I had just dozed off when I heard a voice calling me. It invited me to the window with a rasping, insistent pssst pssst. Who could be calling me from outside, hanging from the shutters? I flung them open and saw a whitish shadow flee into the night. It was, as Amalia explained to me the next morning, a barn owl: when houses are empty these creatures like to take up residence in attics or gutters, I’m not sure which, but as soon as they detect the presence of humans, they move elsewhere. Too bad. Because that barn owl fleeing into the night caused me to feel again what I had described to Paola as a mysterious flame. That barn owl, or one of its kind, must have belonged to me, must have woken me on other nights and on other nights fled into the dark, a clumsy, pea-witted ghost. Pea-witted? I could not have learned that word from the encyclopedias either. It must have come from within, or from before.

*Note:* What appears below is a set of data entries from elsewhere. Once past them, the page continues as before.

-- ==== Sys2Proof/Tests/Slice0.lean ====
section
/-! SUPPORT. Tests of the model against the spec's worked cases, and for each statement with hypotheses a state and operands that
meet them. -/

namespace Sys2Proof.Tests

open Sys2Proof.Machine Sys2Proof.Safety

set_option Elab.async false

/-! Helpers. -/

/-- The state after a command. -/
def after (c : Instr) (s : State) : State := match exec c s with | .next t => t | _ => s

/-- The bytes of a text. -/
def text (t : String) : List Byte := t.toList.map (fun c => BitVec.ofNat 8 c.toNat)

/-- Numbers as 16-bit words. -/
def words (ns : List Nat) : List Byte := ns.flatMap be16

/-- A REPLY on its way: with it the transmit port is busy, so the arbiter chooses nothing. -/
def onItsWay : Sending := { forwarded := false, record := ⟨0x41#8, 0#8, 5#8, [3#8, 0#8, 1#8]⟩ }

/-- A station in PASS on the STORED path, LOCKED, with position 5 and strap identity 3, its transmit port busy. -/
def passing : State :=
  let s := State.reset
  { s with line.mode := .pass, line.path := .stored, line.alignment := .locked, line.position := some 5, line.strap := 3#4
           line.sending := some onItsWay }

/-- The same station in CONVERT. -/
def convert : State := { passing with line.mode := .convert }

/-- The same station in BYPASS without a position. -/
def bypassed : State := { passing with line.mode := .bypass, line.position := none }

/-- The same station in HUNT. -/
def hunting : State := { passing with line.alignment := .hunt }

def reel17 : ReelParams := { number := 17, polarity := .negative, format := .w12, linePitch := 5, counterAtLoad := 0 }

/-- Reel 17 is tracked, the last mark at 12000, frame 39 the last, 90 lines of a SHEET frame in assembly (1.8, the pitch check). -/
def tracking : State :=
  let s := convert
  { s with tracker.state := .tracking, tracker.reel := some reel17, tracker.lastMark := some 12000
           tracker.nextNew := 11700, tracker.frameCounter := 39
           tracker.assembly := some { mark := .sheet, counter := 12000, lines := 90, lineOverflow := false }
           density.acc := { n := 118, sum := 13334, dmin := some 13, dmax := some 131, overflow := false } }

/-- The same without a frame in assembly, in another state of the tracker. -/
def trackerIn (st : TrackerState) : State := { tracking with tracker.state := st, tracker.assembly := none }

def entry1002 : Entry :=
  { listNumber := 1002, drawing := text "A-1044", revision := text "C", sheetCount := 2, title := [] }

/-- Sheets of drawing 7 in the hold queue; frame 22 is the retake of chapter 5's worked card. -/
def slot21 : Slot := { reel := 17, number := 21, counter := 9440, pitch := 450, body := .card (.bound entry1002 7 1) {} }
def slot22 : Slot :=
  { reel := 17, number := 22, counter := 9890, pitch := 452, body := .card (.bound entry1002 7 2) { retake := true } }
def looseSlot : Slot := { reel := 17, number := 21, counter := 9440, pitch := 450, body := .card (.unbound 7 1) {} }
def wasteSlot (k : Nat) : Slot := { reel := 17, number := k, counter := 100, pitch := 450, body := .waste .blank }

def bound7 (sheets : Nat) : Drawing := { serial := 7, entry := some entry1002, sheetsSeen := sheets }
def loose7 : Drawing := { serial := 7, entry := none, sheetsSeen := 1 }

/-- An open drawing and its slots held. -/
def holding (hold : List Slot) (d : Option Drawing) : State := { tracking with matching.hold := hold, matching.drawing := d }

def ins (k : Nat) : Instruction :=
  { seq := k, reel := 17, number := k, counter := 5, pitch := 450, reissued := false, body := .waste .target }

/-- Instructions from one sequence on. -/
def queueOf (first n : Nat) : List Instruction := (List.range n).map (fun k => ins (first + k))

def flight (k d : Nat) : InFlight := { instruction := ins k, deadline := d }

/-- A record to pass on, and a control item. -/
def rec1 : Record := ⟨0x10#8, 9#8, 1#8, [1#8]⟩
def item : ControlItem := { halt := false, record := rec1 }
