-- ==== Sys2Proof/Syntax.lean ====
section
/-!
DEFINITION. The commands of the block: one constructor of `Instr` per row of the table of operations and events (spec/opcode_table.json), with the operands the row takes, and the types of those operands.
-/

namespace Sys2Proof

/-- A Tsuku link end (file 01, TSUKU registers): 0-4 are the HUB's blocks L = 0-4, 5-8 the block of CH0-CH3, 9 the block of the KPR. -/
abbrev LinkEnd := Fin 10

/-- One of the 18 units that calibrate (file 02, Calibration by selection): 0-5 the bandgap of dies 0-5, 6-9 DEMOD of CH0-CH3, 10-13 ADC, 14-17 ASSIST. -/
abbrev CalUnit := Fin 18

/-- A unit that work shares (R55): on a channel die the read and write path, ASSIST, FLY and the actuator's position; on the HUB Signet, FOLIO,
DRAM and the caches; and what only its own calibration uses, the bandgap of a die and the TDC of a channel die. -/
inductive SharedUnit where
  | path (ch : Fin 4)
  | assist (ch : Fin 4)
  | fly (ch : Fin 4)
  | actuator (ch : Fin 4)
  | signet
  | folio
  | dram
  | caches
  | bandgap (die : Fin 6)
  | tdc (ch : Fin 4)
  deriving DecidableEq, Repr

/-- A core in the numbering of R92: 0-7 H-core, 8 + 2n + m C-core m of CHn. -/
abbrev CoreNo := Fin 16

/-- How a MSG packet fared on its way to its receive queue (R27, R29). -/
inductive MsgFate where
  | good      -- its last word committed
  | crcFail   -- failed its CRC beyond the retry of R23
  | cut       -- cut off by retraining
  deriving DecidableEq, Repr


/-- A transition as the TDC stamps it (R117): the coarse count of its clock, the place of the cell in the chain of 48, the step of the vernier. -/
structure TdcEdge where
  coarse : Nat
  cell : Nat
  vern : Nat
  deriving DecidableEq, Repr

/-- A servo address mark as one reader gives it (R104, R106): the 16 servo bits, its end in 0.5 ps, the amplitude of the preamble, and the
two sample sums of each of the twelve dibits of the wedge number that follows. -/
structure MarkSig where
  sam : BitVec 16
  tick : Nat
  amp : Nat
  wnum : List (Int × Int)
  deriving DecidableEq, Repr

/-- What one reader gives of a wedge (R103, R104, R112): the preamble's amplitude, the sample sums of the 24 dibits of the track ID, the two
transitions of each of the twelve stripes with its amplitude, and the sample sums of the twelve dibits of the RRO field. -/
structure ServoSig where
  amp : Nat
  gray : List (Int × Int)
  pairs : List (TdcEdge × TdcEdge × Nat)
  rro : List (Int × Int)
  deriving DecidableEq, Repr

/-- What the preamp's readers give of a fragment while the read gate is open (R203-R206): the amplitude of the preamble at each reader's input, in
2^-16 of the converter's full scale at 0 dB of gain, and the signal there at the instants of the ADC's conversions, at 14/13 of the bit rate from the
read-gate edge, in the same unit. -/
structure ReadSig where
  amps : List Nat
  signal : List (List Int)
  deriving DecidableEq, Repr

/-- What the reads of a revolution of a recovery give (R224, R227): the sector head's fragment, and each further fragment after the bits of part B
that came before it in the fragment the split ended (R196). -/
structure RevRead where
  head : ReadSig
  conts : List (Nat × ReadSig)
  deriving DecidableEq, Repr

/-- An array with correcting codes (R395): 0 DRAM, 1 the shared cache, 2 HUB SRAM, 3-6 the SRAM of CH0-CH3. -/
abbrev ArrayNo := Fin 7

/-- What reading an array finds (R397-R399): no error, a correctable one, an uncorrectable one, or both tag copies of a
shared-cache set lost. -/
inductive Upset where
  | none | corrected | uncorrectable | tags
  deriving DecidableEq, Repr

/-- A tag of the tag table (R306), and an entry of the write range table (R342). -/
abbrev TagNo := Fin 16384
abbrev WrtNo := Fin 32768

/-- How the media work of an I/O command ends (R314); what its protection information shows the front end finds out itself (R311). -/
inductive MediaEnd where
  | good | timeout | unrecovered | writeFault
  deriving DecidableEq, Repr

/-- What the host wrote to a controller's registers before it set CC.EN (R299, R302, R308): CC, and the sizes in AQA, which are 0's based. -/
structure CtrlSetup where
  ctrl : Fin 64
  cc : BitVec 32
  asqs : Fin 4096
  acqs : Fin 4096
  deriving DecidableEq, Repr

/-- A shutdown notification (R332): the controller, and whether CC.SHN asks for an abrupt one. -/
structure ShutdownNote where
  ctrl : Fin 64
  abrupt : Bool
  deriving DecidableEq, Repr

/-- A submission queue with an entry to fetch, and the other queues, by controller and identifier, that hold entries at that moment, among which the
front end arbitrates (R308). -/
structure ReadyQueue where
  sqid : Nat
  others : List (Nat × Nat)
  deriving DecidableEq, Repr

/-- An MCTP message (R335): its type, and the bytes after the type. -/
structure MctpMsg where
  type : Nat
  body : List (BitVec 8)
  deriving DecidableEq, Repr

/-- An I3C address assignment (R335): SETDASA names the target by its static address, ENTDAA takes the target that answers. -/
inductive I3cAssign where
  | setdasa (static dynamic : Nat)
  | entdaa (dynamic : Nat)
  deriving DecidableEq, Repr
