/-- PREAMP of one channel die: the KA bit last sent and whether it advances (R253), consecutive bad replies (R251, R260), the
head whose HEAD frame has gone out for the coming tick, one whose HEAD frame is still owed after a tick, and the head about to be selected whose
HTR has gone out (R258), whether HTR of the selected head is due, the TSTAMP of the last TEMP read, the queued register writes, the firmware
frame, the preamp temperature, the ECS samples of the revolution, the last frame sent, and whether AMON of the last good reply has
still to be used (R243). -/
structure Preamp where
  ka : Bool
  advance : Bool
  bad : Nat
  headSent : Option Nat
  headLate : Option Nat
  htrHead : Option Nat
  htrDue : Bool
  tempAt : Option Nat
  regs : List (PaFrame × Bool)
  queued : Option PaFrame
  temp : Int
  ecsSum : Nat
  ecsN : Nat
  sent : Option PaFrame
  fresh : Bool
  deriving DecidableEq, Repr

/-! ### The Lomun sequencer (file 13) -/

/-- Where a sequencer stands between microwords (R428, R431, R432). -/
inductive LmState where
  | stopped | run | waitTick | waitCond | faulted | verify
  deriving DecidableEq, Repr

/-- The Lomun sequencer of one channel die: where it stands, the next word, the call stack, the flags Z, N and C, the action
queue (DCMD, ANCHOR and AT of each entry, R430), a START waiting for the servo gate (R425), LM_ENTRY as the servo section found it
(R431), the control store and SIGNET's retained copy of the Sibourn words (R424, R426; an unlisted word is 0), the staged
LM_LOAD_DATA words, whether a RELOAD runs, and the instant of the last action that left the queue, in bits of this wedge's fragment window (R427).
G0-G15 are the LM_G registers. -/
structure Lomun where
  st : LmState
  pc : Nat
  stack : List Nat
  z : Bool
  n : Bool
  c : Bool
  queue : List (Nat × Nat × Nat)
  startDue : Bool
  entry : Nat
  store : List (Nat × BitVec 256)
  kept : List (Nat × BitVec 256)
  stage : Vector Word 8
  reload : Bool
  prevAt : Option Int
  deriving DecidableEq, Repr

/-! ### Spindle and supervisory lane (file 06) -/

/-- What the motor context drives within BRAKE (R176, R179): the speed hold, FOC braking, the zero vector below OBS_MIN or
after loss of synchronism, the limit at VMOT_LIMIT with the zero vector or with the outputs off. -/
inductive Brake where
  | hold | foc | zero | limitZero | limitOff
  deriving DecidableEq, Repr

/-- What the motor context drives (R164, R166, R179): the integrators of the two current loops (2^-40 mV) and of the speed loop (2^-40 mA); the
torque command that the speed loop's integrator is preset to; the torque command last in force before HOLD_ANGLE (mA); the speed held in
BRAKE (2^-16 rpm); the last voltage vector (mV) and its angle; the times for which the high and the low switch of each phase are on in the
period (156.25 ps); and the PWM periods since the zero vector of BRAKE began, modulo 100 ms. -/
structure Drive where
  integD : Int
  integQ : Int
  speedInt : Int
  preset : Option Int
  held : Int
  target : Nat
  vd : Int
  vq : Int
  vang : Nat
  gates : List (Nat × Nat)
  zeroN : Nat
  deriving DecidableEq, Repr

/-- The wedge reference and the spindle angle (R47, R170, R171, R174): the time of the present PWM period (78.125 ps), the pole-pair sector
the electrical angle lies in, the wedges by which the angle has been aligned to the numbers on the media, the reference ticks since power-on
reset, the number of the last, and the reference channel whose head of unlearned offset returned the source to COARSE. -/
structure WedgeRef where
  clock : Nat
  sector : Nat
  align : Nat
  count : Nat
  wedge : Nat
  coarse : Option Nat
  deriving DecidableEq, Repr

/-- The SPIN unit. `cmds`: commands waiting for the next PWM period (R176). `pendStart`: BRAKE has a start pending.
`origin`: the state HOLD_ANGLE came from. `starting`: START was written and LOCKED not reached. `crossN`, `crossSum`, `crossPrev`, `crossFwd`, `crossRev`:
crossings of SENSE, the sum of their intervals in ns, the last one's place in the electrical turn, and whether every interval so far ran forward / in reverse (R177).
`senseAgain`: SENSE has repeated once. `relock`: consistent crossings in HOLD_ANGLE (R181). `losRun`, `okRun`: consecutive
periods failing and passing the checks of R169. `skipRun`: R168. `lockRun`: reference ticks within LOCK_WIN.
`accelRevs`: revolutions within 0.1 % (R176). `ramp`: speed of the open-loop vector in 1/40,000 rpm (R180). `attempts`: failed handovers (R180). `brake`, `genHold`: R176, R183. `theta`
(U0.32), `omega` (2^-16 rpm, signed), `okTheta`, `okSector`, `okOmega`: the observer's state and that of its last good period, with the pole-pair
sector its angle lay in. `torque`:
torque current in mA. `out`, `nextOut`: the high-side times of the three phases in 156.25 ps of a half period, none with all
six outputs off, in force and for the next period (R165). `rotating`: R184. `vmot`: the last measured motor supply in mV. -/
structure Spin where
  cmds : List Nat
  pendStart : Bool
  origin : Nat
  starting : Bool
  crossN : Nat
  crossSum : Nat
  crossPrev : Nat
  crossFwd : Bool
  crossRev : Bool
  senseAgain : Bool
  relock : Nat
  losRun : Nat
  okRun : Nat
  skipRun : Nat
  lockRun : Nat
  accelRevs : Nat
  ramp : Nat
  attempts : Nat
  brake : Brake
  genHold : Bool
  theta : Nat
  omega : Int
  okTheta : Nat
  okSector : Nat
  okOmega : Int
  torque : Int
  out : Option (Nat × Nat × Nat)
  nextOut : Option (Nat × Nat × Nat)
  rotating : Bool
  vmot : Nat
  drv : Drive
  ref : WedgeRef
  deriving DecidableEq, Repr

/-- A command of the supervisory lane (R186): CMD, LANES, INDEX, VALUE, and whether the boot sequence sent it. -/
structure ClsCmd where
  cmd : Nat
  lanes : Nat
  index : Nat
  value : Nat
  boot : Bool
  deriving DecidableEq, Repr

/-- The CLASPS unit: commands the hardware itself sends, the boot sequence of R189, the queued command (R188), SEQ, the
exchange under way with its frame, consecutive beats without a good reply (R191), the last STATUS, a wrong PS_ID, and whether the present run of beats without a good reply has
been reported. -/
structure Clasps where
  urgent : List ClsCmd
  boot : List ClsCmd
  queued : Option ClsCmd
  seq : Nat
  sent : Option (ClsCmd × Nat)
  miss : Nat
  status : Nat
  badId : Bool
  silent : Bool
  deriving DecidableEq, Repr

/-! ### Memories of the HUB, Stacks and CIPHER (file 12) -/

/-- What the check bits of a code word say where they are not the encoder's: given raw by WRITE_RAW (R400), the poison
pattern (R398), or an upset the scrubber or a read found uncorrectable and left as it is (R399). -/
inductive Mark where
  | raw (check : Nat) | poison | bad
  deriving DecidableEq, Repr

My sleep was full of restless dreams, and at a certain point I woke up with a sharp pain in my chest. The first thing I thought was heart attack-they say they start like that-but then I got up without thinking and went to look in the medicine bag that Paola had given me, and took a Maalox. Maalox, so gastritis. You have an attack of gastritis when you eat something you should not. In reality I had simply eaten too much: Paola had told me to practice self-control, and when she was around had watched me like a hawk, but now it was time I learned to watch myself. Amalia would be of no help, since in the peasant tradition eating a lot is always healthy-what is unhealthy is when there is nothing to eat.
There was so much I still had to learn.